Apr. 05, 2009 6:24 AM ETXLE, USO, OIL-OLD, DBO15 Comments
Chris Cook profile picture
Chris Cook

In the approach to the G20 meeting we saw two distinct threads of global policy emerging: one by the global debtor nations, led by the US, and another by global creditor nations, led by China.

In the US, we have seen Treasury Secretary Geithner's trillion dollar quantitative easing of the rich, which cannot work for two reasons.

Firstly, the problem is not a shortage of credit, but a shortage of the creditworthy. As asset prices and incomes continue to collapse, only the top few % are now in a position to borrow, based upon the wealth which has become increasingly concentrated in their hands in the last 20 years of debt-disguised recession. The only solutions for the US are therefore fiscal.

Secondly, this initiative is based upon the premise that the creditors of the US will support these measures by continuing to buy assets denominated in an increasingly debased currency.

China's increasing impatience with the dollar as a global reserve currency is now quite overt and specific. Zhou Xiaochuan – the Chinese Central Bank governor – has published a thoughtful essay proposing that the IMF should take on the role envisaged by Keynes at Bretton Woods in 1944 as the issuer of a global reserve currency, Keynes' “Bancor”.

Russia's proposal for the G20 meeting is set out on the President's website and says, among other things

....Introduction of a supra-national reserve currency to be issued by international financial institutions. It seems appropriate to consider the role of IMF in this process and to review the feasibility of and the need for measures to ensure the recognition of SDRs as a "supra-reserve" currency by the whole world community.

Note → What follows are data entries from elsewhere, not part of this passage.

/-- The frames of a context on this module: those that hold its tables, those that their leaves map, and its pool. -/
def State.ctxFrames (s : State) (c : Nat) : List Nat × State :=
  let x := s.ctx c
  let ring := match s.poolBase c with
    | some b => s.readTable b x.poolLen
    | none => ([], s)
  let pool := ring.1.flatMap s.poolFrames
  match s.ownHbm x.f.root.toNat with
  | none => (pool, ring.2)
  | some base =>
    if x.f.root = 0 then (pool, ring.2)
    else
      let e1 := ring.2.readTables [base] 16384
      let t2 := s.nextTables e1.1
      let e2 := e1.2.readTables t2 8192
      let t3 := s.nextTables e2.1
      let e3 := e2.2.readTables t3 32
      ((pool ++ [frameOf base, frameOf base + 1] ++ t2.map frameOf ++ t3.map frameOf ++
        (e2.1.filter pteLeaf).flatMap (fun e => s.leafFrames e true) ++
        (e3.1.filter pteLeaf).flatMap (fun e => s.leafFrames e false)).dedup, e3.2)

/-- The contexts of a tenant. -/
def State.tenantCtxs (s : State) (t : Nat) : List Nat :=
  (Tab.keys s.cmd.ctxs).filter (fun c => (s.ctx c).bound && decide ((s.ctx c).f.tenant.toNat = t))

/-- The panels of a tenant's contexts. -/
def State.tenantPanels (s : State) (t : Nat) : List Nat := ((s.tenantCtxs t).map (fun c => (s.ctx c).f.panel.toNat)).dedup

/-- Overwrite the HBM of a tenant: its frames take +0 under slot 0 and the count 0, and the lines in the ways of its panels are
dropped. -/
def State.clearTenant (s : State) (t : Nat) : State :=
  let rd := (s.tenantCtxs t).foldl (fun acc c =>
    let a := acc.2.ctxFrames c
    (acc.1 ++ a.1, a.2)) (([] : List Nat), s)
  let fs := rd.1.dedup
  let ways := (s.tenantPanels t).foldl (fun m k => m ||| (s.panel k).entry.wayMask.toNat) 0
  let s1 := fs.foldl (fun s f => s.zeroFrame f (s.slot 0).material) rd.2
  let s2 := fs.foldl (fun s f => s.writeCount .sys f 0) s1
  s2.mscDropAll (fun _ l => bitAt ways l.way)

/-- Zero-fill every addressable frame under slot 0 (log entry 27: the system area is not located); a poisoned frame takes nothing. -/
def State.zeroAll (s : State) : State :=
  let s0 := s.mscDropAll (fun _ _ => true)
  let s1 := (List.range 8).foldl (fun s h => s.count (hbmReg h 0x108)
    (hbmSize / 8 - 65536 * (s.hbm.poisoned.filter (fun f => decide (stackOf (f * 65536) = h))).length)) s0
  { s1 with hbm := { s1.hbm with mem := [], tags := [], bad := [], fill := (s1.slot 0).material } }

/-- TENANT_CLEAR. -/
def execTenantClear (tenant : Nat) (all : Bool) (s : State) : Answer :=
  if !s.mbxRuns 0x0224 then .next s
  else if all then
    if (Tab.keys s.cmd.ctxs).any (fun c => (s.ctx c).bound) then .next (s.mbxReply 2) else .next (s.zeroAll.mbxReply 0)
  else if 64 ≤ tenant then .next (s.mbxReply 2)
  else .next ((s.clearTenant tenant).mbxReply 0)

/-! ## Removing a tenant (R465, R466) -/

/-- The slots of a tenant. -/
def State.tenantSlots (s : State) (t : Nat) : List Nat :=
  (Tab.keys s.sec.slots).filter (fun i => decide (i ≠ 0) && decide ((s.slot i).type ≠ 0) && decide ((s.slot i).tenant = t))

/-- Phases 4 and 5 of a removal: the tenant's frames and slices are cleared, its contexts destroyed, its slots empty. A panel
that runs another tenant's step meanwhile keeps its slices (log entry 28). -/
def State.finishRemoval (s : State) (t : Nat) : State :=
  let cs := s.tenantCtxs t
  let ks := (s.tenantPanels t).filter (fun k => (s.panel k).running.isNone)
  let s1 := s.clearTenant t
  let s2 := ks.foldl (fun s k => (s.panelCores k).foldl (fun s p => s.modContents p Slice.cleared) s) s1
  let s3 := cs.foldl (fun s c => s.destroyCtx c) s2
  let s4 := (s3.tenantSlots t).foldl (fun s i => s.emptySlot i) s3
  { s4 with sec := { s4.sec with removal := none } }.mbxReply 0

/-- A peer is done, or its links were reset: the removal goes on once none is left. -/
def State.removalPeer (s : State) (peer : Nat) : State :=
  match s.sec.removal with
  | none => s
  | some r =>
    let left := r.peers.filter (fun m => decide (m ≠ peer))
    let s1 := { s with sec := { s.sec with removal := some { r with peers := left } } }
    if left.isEmpty then s1.finishRemoval r.tenant else s1

/-- Phases 1 and 2: the tenant's cores stop, its doorbells are ignored, its steps end with ST_REVOKED, its slots are revoked. -/
def State.beginRemoval (s : State) (t : Nat) : State :=
  let cs := s.tenantCtxs t
  let s1 := cs.foldl (fun s c => (s.runningOf c).foldl (fun s (x : Nat × Step) => s.stopPanel x.1) s) s
  let s2 := cs.foldl (fun s c => s.modCtx c (fun x => { x with ignoreDb := true, claimOpen := false, claimed := false })) s1
  let mine (st : Step) : Bool := cs.contains st.ctx
  let s3 := (s2.killWhere mine 7).withdrawWhere mine 7
  let s4 := cs.foldl (fun s c => ((s.dropPackets c 7).cancelWork c).dropSwitched c) s3
  let s5 := { s4 with rel := { s4.rel with
    running := s4.rel.running.filter (fun r => !cs.contains r.ctx), queued := s4.rel.queued.filter (fun r => !cs.contains r.ctx) } }
  (s5.tenantSlots t).foldl (fun s i => s.revokeSlot i) s5
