-- ==== Sys2Proof/Machine/Dispatch.lean ====
section
/-! DEFINITION. What each command does: one arm per constructor, each a direct call of its meaning. -/

namespace Sys2Proof.Machine
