-- ==== Sys2Proof/Certificates/Slice0/Obligations.lean ====
section
/-! DEFINITION. The statements about the block, one definition each, in the words of Sys2Proof/Safety.lean. -/

open Sys2Proof Sys2Proof.Machine

/-! ## The queue of commands -/

/-- A step runs the command at the front of the queue with the queue's rest. -/
def Obligations.StepRunsFront : Prop :=
  ∀ (c : Instr) (rest : List Instr) (s : State),
    step { s with pending := c :: rest } = exec c { s with pending := rest }

/-! ## 03: the sequencer -/

/-- The register instructions (R79): each answers a next state, writes its one register (S0 stays zero), goes on in
program order, raises its signal and changes nothing else. -/
def Obligations.RegisterInstructionResults : Prop :=
  ∀ (s : State) (h : InsnHdr) (o : SeqOps),
    (seqOnward s h.core).1 ≤ lastPc →
    (seqReady s .li h o → seqWrites (.li h o) h o.d o.imm s) ∧
    (seqReady s .add h o → seqWrites (.add h o) h o.d ((s.core h.core).seq.reg o.a + (s.core h.core).seq.reg o.b) s) ∧
    (seqReady s .addi h o → seqWrites (.addi h o) h o.d ((s.core h.core).seq.reg o.a + o.imm) s) ∧
    (seqReady s .sub h o → seqWrites (.sub h o) h o.d ((s.core h.core).seq.reg o.a - (s.core h.core).seq.reg o.b) s) ∧
    (seqReady s .mul h o → seqWrites (.mul h o) h o.d ((s.core h.core).seq.reg o.a * (s.core h.core).seq.reg o.b) s) ∧
    (seqReady s .shift h o →
      (o.sel = 0 → seqWrites (.shift h o) h o.d ((s.core h.core).seq.reg o.a <<< o.imm.toNat) s) ∧
      (o.sel = 1 → seqWrites (.shift h o) h o.d ((s.core h.core).seq.reg o.a >>> o.imm.toNat) s) ∧
      (o.sel = 2 → seqWrites (.shift h o) h o.d (((s.core h.core).seq.reg o.a).sshiftRight o.imm.toNat) s)) ∧
    (seqReady s .logic h o →
      (o.sel = 0 → seqWrites (.logic h o) h o.d ((s.core h.core).seq.reg o.a &&& (s.core h.core).seq.reg o.b) s) ∧
      (o.sel = 1 → seqWrites (.logic h o) h o.d ((s.core h.core).seq.reg o.a ||| (s.core h.core).seq.reg o.b) s) ∧
      (o.sel = 2 → seqWrites (.logic h o) h o.d ((s.core h.core).seq.reg o.a ^^^ (s.core h.core).seq.reg o.b) s)) ∧
    (seqReady s .cread h o →
      seqWrites (.cread h o) h o.d (BitVec.ofNat 32 (s.arrival h.core h.signalCtr).toNat) s) ∧
    (seqReady s .time h o → seqWrites (.time h o) h o.d (BitVec.ofNat 32 (s.time % 2 ^ 32)) s)

/-- The control instructions (R79 to R81, R87): where the program counter and the loop stack go. HALT and A.END leave the
program counter and go on to drain, and signal only when they complete (R76); a fence and A.WAITALL complete once their engines
are done. -/
def Obligations.ControlInstructionResults : Prop :=
  ∀ (s : State) (h : InsnHdr) (o : SeqOps),
    (seqReady s .nop h o → (seqOnward s h.core).1 ≤ lastPc →
      seqMoves (.nop h o) h (seqOnward s h.core).1 (seqOnward s h.core).2 s) ∧
    (seqReady s .aSync h o → (seqOnward s h.core).1 ≤ lastPc →
      seqMoves (.aSync h o) h (seqOnward s h.core).1 (seqOnward s h.core).2 s) ∧
    (seqReady s .fence h o → (seqOnward s h.core).1 ≤ lastPc → (s.core h.core).fenceDone o.imm.toNat = true →
      seqMoves (.fence h o) h (seqOnward s h.core).1 (seqOnward s h.core).2 s) ∧
    (seqReady s .aWaitall h o → (seqOnward s h.core).1 ≤ lastPc → (s.core h.core).drained = true →
      seqMoves (.aWaitall h o) h (seqOnward s h.core).1 (seqOnward s h.core).2 s) ∧
    (seqReady s .br h o →
      seqMoves (.br h o) h o.imm.toNat ((s.core h.core).seq.loops.filter (fun fr => fr.contains o.imm.toNat)) s) ∧
    (seqReady s .brc h o → brcTaken o.sel ((s.core h.core).seq.reg o.a) ((s.core h.core).seq.reg o.b) →
      seqMoves (.brc h o) h o.imm.toNat ((s.core h.core).seq.loops.filter (fun fr => fr.contains o.imm.toNat)) s) ∧
    (seqReady s .brc h o → ¬ brcTaken o.sel ((s.core h.core).seq.reg o.a) ((s.core h.core).seq.reg o.b) →
      (seqOnward s h.core).1 ≤ lastPc →
      seqMoves (.brc h o) h (seqOnward s h.core).1 (seqOnward s h.core).2 s) ∧
    (seqReady s .halt h o → (s.core h.core).seq.pc ≤ lastPc → seqHalts (.halt h o) .halt h o s) ∧
    (seqReady s .aEnd h o → (s.core h.core).seq.pc ≤ lastPc → seqHalts (.aEnd h o) .aEnd h o s)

Alongside these proposals for multilateral solutions, energy market observers like myself noted with interest in mid February that China and Russia have already taken

This article was written by

Chris Cook profile picture
Chris Cook's background is in UK market regulation, latterly as a Director of the International Petroleum Exchange. In recent years, he has been a strategic market consultant and commentator, and has also been actively developing new partnership-based legal and financial structures or "enterprise models". Since 2011 Chris has been a Senior Research Fellow at the Institute for Strategy, Resilience & Security at University College London.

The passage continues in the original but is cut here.